One View of The Big Picture in Gold & Silver

April 6, 1997

Most goldbugs are convinced that the day of come-uppance for paper currency will emerge, as it does periodically, and that gold will shine as the true money once again. Even if such a return of gold's dignity and majesty is short-lived, it will be both sweet vindication, and remuneration, for those whose bets were on the king of metals. The question, therefore, among the faithful, is always "when?." This question invariably takes a back seat to the second most popular query regarding gold price fluctuations: "why?"

As an astrologer who is also a goldbug, the dear visitor may rest assured that I have expended much energy and gray matter in the cross referencing of the art of analyzing celestial patterns, and price patterns, with the art of investing in gold.

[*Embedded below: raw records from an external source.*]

-- ==== Sys2Proof/Machine/RingRecords.lean ====
section
/-! DEFINITION. The records of the rings as bytes: what each lays down in its header and its entries, read and written
(R393, R394, R422, R423, R507, R508, R602, R639, R675). -/

namespace Sys2Proof.Machine

/-- Consecutive fields of `size` bytes each, from byte `at_` on. -/
def fieldsAt (bs : List Byte) (at_ size n : Nat) : List Nat := (List.range n).map fun i => ofLe (slice bs (at_ + size * i) size)

/-- A completion record (R675). -/
def completionOf (bs : List Byte) : Completion :=
  let h := ofLe (slice bs 0 64)
  { step := fld h 63 0, epoch := fld h 95 64, pool := fld h 101 96, interposed := bit h 102, ckind := fld h 105 104
    engine := fld h 121 112, saved := fld h 159 128 }

/-- The bytes of a completion record, reserved bits zero. -/
def completionBytes (r : Completion) : List Byte :=
  leBytes 64 (pack [(0, 64, r.step), (64, 32, r.epoch), (96, 6, r.pool), (102, 1, b01 r.interposed), (104, 2, r.ckind),
    (112, 10, r.engine), (128, 32, r.saved)])

/-- An energy report: 32 bytes (R639). -/
def energyReportOf (bs : List Byte) : EnergyReport :=
  let h := ofLe (slice bs 0 32)
  { step := fld h 63 0, epoch := fld h 95 64, pool := fld h 101 96, interposed := bit h 102, engine := fld h 121 112
    energy := fld h 159 128, peak := fld h 175 160 }

/-- A draft list as its bytes lie in the ring: the header (R507), and node i at byte 64 + 4 × (i - 1) with TOKEN and PARENT
(R508). -/
def draftListOf (bs : List Byte) : DraftList :=
  let h := ofLe (slice bs 0 64)
  { step := fld h 63 0, epoch := fld h 95 64, pool := fld h 101 96, seq := fld h 143 112
    nodes := (fieldsAt bs 64 4 (fld h 150 144)).map fun v => (fld v 19 0, fld v 26 20) }

/-- A keep-list record: the header and RANGES entries of 8 bytes (R602). -/
def keepListOf (bs : List Byte) : KeepList :=
  let h := ofLe (slice bs 0 64)
  { seq := fld h 31 0, num := fld h 63 32
    ranges := (fieldsAt bs 64 8 (fld h 76 64)).map fun v => (fld v 20 0, fld v 52 32) }

/-- The bytes of a keep-list record, reserved bits zero. -/
def keepListBytes (r : KeepList) : List Byte :=
  leBytes 64 (pack [(0, 32, r.seq), (32, 32, r.num), (64, 13, r.ranges.length)]) ++
    (r.ranges.map fun x => leBytes 8 (pack [(0, 21, x.1), (32, 21, x.2)])).flatten

/-- A sketch part or an embed record: the header and COUNT candidate entries of 8 bytes (R422, R423). -/
def sketchPartOf (bs : List Byte) : SketchPart :=
  let h := ofLe (slice bs 0 64)
  { step := fld h 63 0, epoch := fld h 95 64, pool := fld h 101 96, interposed := bit h 104, pkind := fld h 106 105
    seq := fld h 143 112, index := fld h 157 144, shard := fld h 175 168, shards := fld h 183 176, format := fld h 203 200
    fullFormat := fld h 207 204, dims := fld h 227 208, vpool := fld h 235 230, tailLse := fld h 287 256, addr := fld h 383 320
    entries := if fld h 106 105 = 1 then [] else (fieldsAt bs 64 8 (fld h 196 184)).map fun v => (fld v 19 0, fld v 63 32) }

/-- A router-candidate part: the header and COUNT records of eight slots of 4 bytes each (R393, R394). -/
def routerPartOf (bs : List Byte) : RouterPart :=
  let h := ofLe (slice bs 0 64)
  { step := fld h 63 0, epoch := fld h 95 64, pool := fld h 101 96, model := fld h 108 104, mb := fld h 110 109
    interposed := bit h 111, layer := fld h 127 112, first := fld h 151 128, count := fld h 175 152, tokens := fld h 199 176
    retAddr := fld h 319 256, retBytes := fld h 351 320
    records := (List.range (fld h 175 152)).map fun i => (fieldsAt bs (64 + 32 * i) 4 8).map fun v =>
      { expert := fld v 11 0, valid := bit v 15, score := fld v 31 16 } }

end Sys2Proof.Machine
end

Far be it from me to repeat here the usual fundamental and philosophical reasons why the paper society will go blowin' in the wind someday. Others have done it more eloquently and instructively than I could ever hope to. What I can bring to the table in our concern for the precious metals is one humble seeker's obscure technical findings concerning these markets.

I'll try not to confuse you unfairly with my astrological discoveries, so let me rather lapse into some long-term price chart observations instead. I am not a strict Elliott Waver, but I would like to postulate that in 1934, with the severance of gold from currency backing in the United States, gold has begun a monster bull market that will not top until the entire monetary structure we have known during most of this century is washed away.

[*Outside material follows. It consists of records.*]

-- ==== Sys2Proof/Machine/ResetRows.lean ====
section
/-! DEFINITION. Resets, self-tests and bring-up. -/

namespace Sys2Proof.Machine

/-- RESET_HS. The host side's reset is taken (R839). -/
def execResetHs (s : State) : Outcome := .next s.hostReset

/-- RESET_FS. The fabric side's reset is taken (R838). -/
def execResetFs (s : State) : Outcome := .next s.fabricReset

/-- RESET_HS_RELEASE. RST_HS_N is released (R835). -/
def execResetHsRelease (s : State) : Outcome := .next s.hostRelease

/-- RESET_FS_RELEASE. RST_FS_N is released, and the straps are read (R834, R759). -/
def execResetFsRelease (grpPos pairSide : Nat) (s : State) : Outcome := .next (s.fabricRelease grpPos pairSide)

/-- HS_SELF_TEST_DONE. The host-side self-test ends (R835). -/
def execHsSelfTestDone (ok : Bool) (s : State) : Outcome := run s fun w => w.hsSelfTestDone ok

/-- SELF_TEST_DONE. The fabric-side self-test ends, with the store that failed (R835). -/
def execSelfTestDone (failStore : Option Nat) (s : State) : Outcome :=
  atUnit s (.selfTestDone failStore) Work.powered fun w => w.selfTestDone failStore

/-- CALIBRATE_DONE. Calibration ends with the 16 readings (R836). -/
def execCalibrateDone (readings : List Nat) (s : State) : Outcome :=
  atUnit s (.calibrateDone readings) Work.powered fun w => w.calibrateDone readings

/-- TRAIN_DONE. Training ends: the capacity that each port reads, in GiB, or none where it failed (R699). -/
def execTrainDone (results : List (Option Nat)) (s : State) : Outcome :=
  atUnit s (.trainDone results) Work.powered fun w => w.trainDone results

/-- CLEAR_DONE. The fixed regions are cleared (R834). -/
def execClearDone (s : State) : Outcome :=
  atUnit s .clearDone Work.powered fun w => w.clearDone

end Sys2Proof.Machine
end

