/-- R88, R728, R731, R732, R734, R735, R742 to R744: what a SHADOW does with the frames of its ACTIVE, which come in
time. In order, a COMMAND waits undecided, and the image that it loads is fetched; a DECISION or a BULK part is applied,
the outcomes of an image load are compared, and PARK_DATA is written into the copy that it names. The first frame to an
empty unpaired instance begins its attach, which leaves nothing of its own in what the pair mirrors. A frame out of its
order is discarded and counted, and so is one that comes after the heartbeat timer of an attach has fired. An ACTIVE
marks the extent that its twin has lost. (What of it is the model's own choice or reading: log entries 19, 26, 114 and
139.) -/
def Obligations.ShadowsFollowFrames : Prop :=
  (∀ (s : State) (f : FrameIn) (port op : Nat) (p : Packet), Takes s →
    (s.m.fs.twin.state = .pairedS ∨ s.m.fs.twin.state = .attachingS) → (start s).lossDue = false →
    InTurn s f →
    let i : QItem := { port := port, opcode := op, pkt := p, noted := s.clk.hs.toNat }
    let a := p.opf 287 224
    ∃ t, exec (.twinCommandFrame f port op p) s = .next t ∧ t.hostIs s.m.hs ∧
      FrameTaken s t { f with link := 0 } ∧ t.m.fs.twin.waiting = s.m.fs.twin.waiting ++ [i] ∧
      (t.m.fs.twin.recent.getD p.ctx.toNat []).head? = some (p.cseq, p.mac) ∧
      (Work.fetchesImage op p = false → t.fabricIs s.m.fs ∧ t.m.fs.twin.images = s.m.fs.twin.images ∧
        t.out.fabric = s.out.fabric) ∧
      (Work.fetchesImage op p = true → t.m.fs.twin.images = s.m.fs.twin.images ++ [(i, f.fseq)] ∧
        (s.m.fs.twin.images ≠ [] → t.fabricIs s.m.fs ∧ t.out.fabric = s.out.fabric) ∧
        (s.m.fs.twin.images = [] → t.fabricIs { s.m.fs with fab := t.m.fs.fab } ∧
          t.out.fabric = s.out.fabric ++ [.load (Config.imageHome a) a (p.opf 319 288)]))) ∧
  (∀ (s : State) (f : FrameIn) (d : Decision), Takes s → Settled s →
    (s.m.fs.twin.state = .pairedS ∨ s.m.fs.twin.state = .attachingS) → (start s).lossDue = false →
    InTurn s f →
    ((∀ c k a b, d ≠ .imageOutcome c k a b) → (∀ n h, d = .hostCtx n h → h.f2 = false) →
      ∃ t, exec (.twinDecisionFrame f d) s = .next t ∧ FrameTaken s t { f with link := 0 } ∧ Applied s t d ∧
        ((∀ n h, d ≠ .hostCtx n h) → (∀ n, d ≠ .keyGrace n) → t.hostIs s.m.hs)) ∧
    (∀ c k a b, d = .imageOutcome c k a b →
      let mine := s.m.fs.twin.outcomes.find? fun o => o.1 = c && o.2.1 = k && o.2.2.2.2
      ∃ t, exec (.twinDecisionFrame f d) s = .next t ∧ FrameTaken s t { f with link := 0 } ∧ t.fabricIs s.m.fs ∧
        t.hostIs (if t.m.fs.twin.state = .detached then s.m.hs.dropped else s.m.hs) ∧
        (mine = none → t.m.fs.twin.state = s.m.fs.twin.state ∧
          t.m.fs.twin.outcomes = s.m.fs.twin.outcomes ++ [(c, k, a, b, false)]) ∧
        ∀ o, mine = some o → t.m.fs.twin.outcomes = s.m.fs.twin.outcomes.filter (· ≠ o) ∧
          t.m.fs.twin.state = (if o.2.2.1 = a ∧ o.2.2.2.1 = b then s.m.fs.twin.state else .detached))) ∧
  (∀ (s : State) (f : FrameIn) (d : Decision), Takes s →
    (s.m.fs.twin.state = .pairedS ∨ s.m.fs.twin.state = .attachingS) → (start s).lossDue = false →
    InTurn s f →
    ∃ t, exec (.twinBulkFrame f d) s = .next t ∧ FrameTaken s t { f with link := 0 } ∧ Applied s t d ∧
      ((∀ n h, d ≠ .hostCtx n h) → (∀ n, d ≠ .keyGrace n) → t.hostIs s.m.hs)) ∧
  (∀ (s : State) (f : FrameIn) (m : Nat), Takes s → s.m.fs.twin.state = .unpaired → (start s).emptyBit = true →
    f.fseq = 1 → f.crcOk = true →
    ∃ t, exec (.twinBulkFrame f (.mirror m)) s = .next t ∧ t.m.fs.twin.state = .attachingS ∧ t.m.fs.twin.mirror = m ∧
      t.m.fs.twin.link.taken = 1 ∧ t.fabricIs (start s).emptied.m.fs ∧
      t.hostIs (start s).emptied.m.hs) ∧
  (∀ (s : State) (f : FrameIn) (n off : Nat) (bs : List Byte), Takes s →
    (s.m.fs.twin.state = .pairedS ∨ s.m.fs.twin.state = .attachingS) → (start s).lossDue = false →
    InTurn s f →
    (∃ t, exec (.twinParkDataFrame f n off bs true) s = .next t ∧ t.hostIs s.m.hs ∧ FrameTaken s t { f with link := 0 } ∧
      (∀ k, s.m.fs.copies.get? n = some k → t.fabricIs { s.m.fs with
        memPorts := t.m.fs.memPorts, copies := s.m.fs.copies.set n { k with bytes := Work.patchBytes k.bytes bs off } }) ∧
      (s.m.fs.copies.get? n = none → t.fabricIs s.m.fs)) ∧
    ∃ t, exec (.twinParkDataFrame f n off bs false) s = .next t ∧ t.hostIs s.m.hs ∧ FrameTaken s t { f with link := 0 } ∧
      (∀ r, ((start s).seq n).park = some r → ((start t).seq n).park = some { r with bytes := Work.patchBytes r.bytes bs off } ∧
        (∀ k, k ≠ n → (start t).seq k = (start s).seq k) ∧
        t.fabricIs { s.m.fs with seqs := t.m.fs.seqs, memPorts := t.m.fs.memPorts }) ∧
      (((start s).seq n).park = none → ∀ k, (start t).seq k = (start s).seq k)) ∧
  (∀ (s : State) (f : FrameIn) (cmd : Instr), Takes s → Settled s →
    ((∃ port op p, cmd = .twinCommandFrame f port op p) ∨ (∃ d, cmd = .twinDecisionFrame f d) ∨
      (∃ d, cmd = .twinBulkFrame f d) ∨ ∃ n off bs x, cmd = .twinParkDataFrame f n off bs x) →
    ((s.m.fs.twin.state = .pairedS ∨ s.m.fs.twin.state = .attachingS) → (start s).lossDue = false →
      ¬ InTurn s f →
      ∃ t, exec cmd s = .next t ∧ t.hostIs s.m.hs ∧ t.fabricIs s.m.fs ∧ Apart s t [cTwinFrameBad] [] ∧
        Counted s t cTwinFrameBad 1 ∧ ((start t).link 0).taken = ((start s).link 0).taken) ∧
    (s.m.fs.twin.state = .attachingS → (start s).lossDue = true →
      ∃ t, exec cmd s = .next t ∧ t.hostIs s.m.hs.dropped ∧ OnlyLed s t s.m.fs ∧ Counted s t cTwinFrameBad 1 ∧
        t.m.fs.twin.state = .detached)) ∧
  ∀ (s : State) (f : FrameIn) (e : Nat), Takes s → Settled s → s.m.fs.twin.state = .pairedA → (start s).lossDue = false →
    InTurn s f → s.m.fs.twin.heldStores = [] → s.m.fs.twin.heldRelays = [] → NoMirrorCopy s →
    (∀ x ∈ s.m.fs.copies, e ∉ x.2.extents) →
    (∀ x ∈ s.m.fs.seqs, (∀ r, x.2.park = some r → e ∉ r.extents) ∧ ∀ l, x.2.replay = some l → e ∉ l) →
    ∃ t, exec (.twinDecisionFrame f (.lost e)) s = .next t ∧ FrameTaken s t { f with link := 0 } ∧ t.hostIs s.m.hs ∧
      t.fabricIs { s.m.fs with park := { s.m.fs.park with lost := t.m.fs.park.lost } } ∧
      Written s.m.fs.park.lost t.m.fs.park.lost e (some ())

Indeed, I believe that the kickoff of that grand bull market began in 1934, and that the First Wave of a gigantic 5-wave pattern crested in 1980. Since 1980 the price of gold has traced a huge abc correction in a giant ongoing Elliott Wave pattern. The end of the first c wave of that correction came in March 1985 at $285 an ounce. It represented Wave 2 of 5 waves. There are 3 more to come. Gold has not gone lower since then, so the activity since the '85 bottom has been either an "x-wave," or some sort of base formation preparatory to wave 3 of this giant gold bull. Orthodox Elliott Wave theorists might have a clearer insight here.

This supposition holds unless the gold price declines below $285. I suspect, based on stressful astrological confirmations that will relent after winter 1997, that the corrective extension, or base, as the case may be, will complete around that time, and in 1998 a fresh upwave, giant wave 3, will emerge. Just add up the years it took waves 1 and 2 to come in - wave 1 from 1934 to the '80 top took 45 years. If our projection is right, add a correction wave 2 of 17 years. Another wave up starting in '98, wave 3 of 45 years, and a correction of that in another 17 years, would bring us to the year 2059. Finally, the Fifth and final wave of the grand bull market would add another 45 years and put us at the ultimate monster peak in 2104.

Whether one believes in astrology
or not, take it from me this is
a very important conjunction for
silver, and will likely denote
significant price activity
one way or the other -

Obviously this is theoretical, though we have some marvelous astrological confirmations that match in that very year. I just want to paint a broad brush picture of what seems to be unfolding on a grand scale. Perhaps this is a prognostication that can also serve as an inheritance.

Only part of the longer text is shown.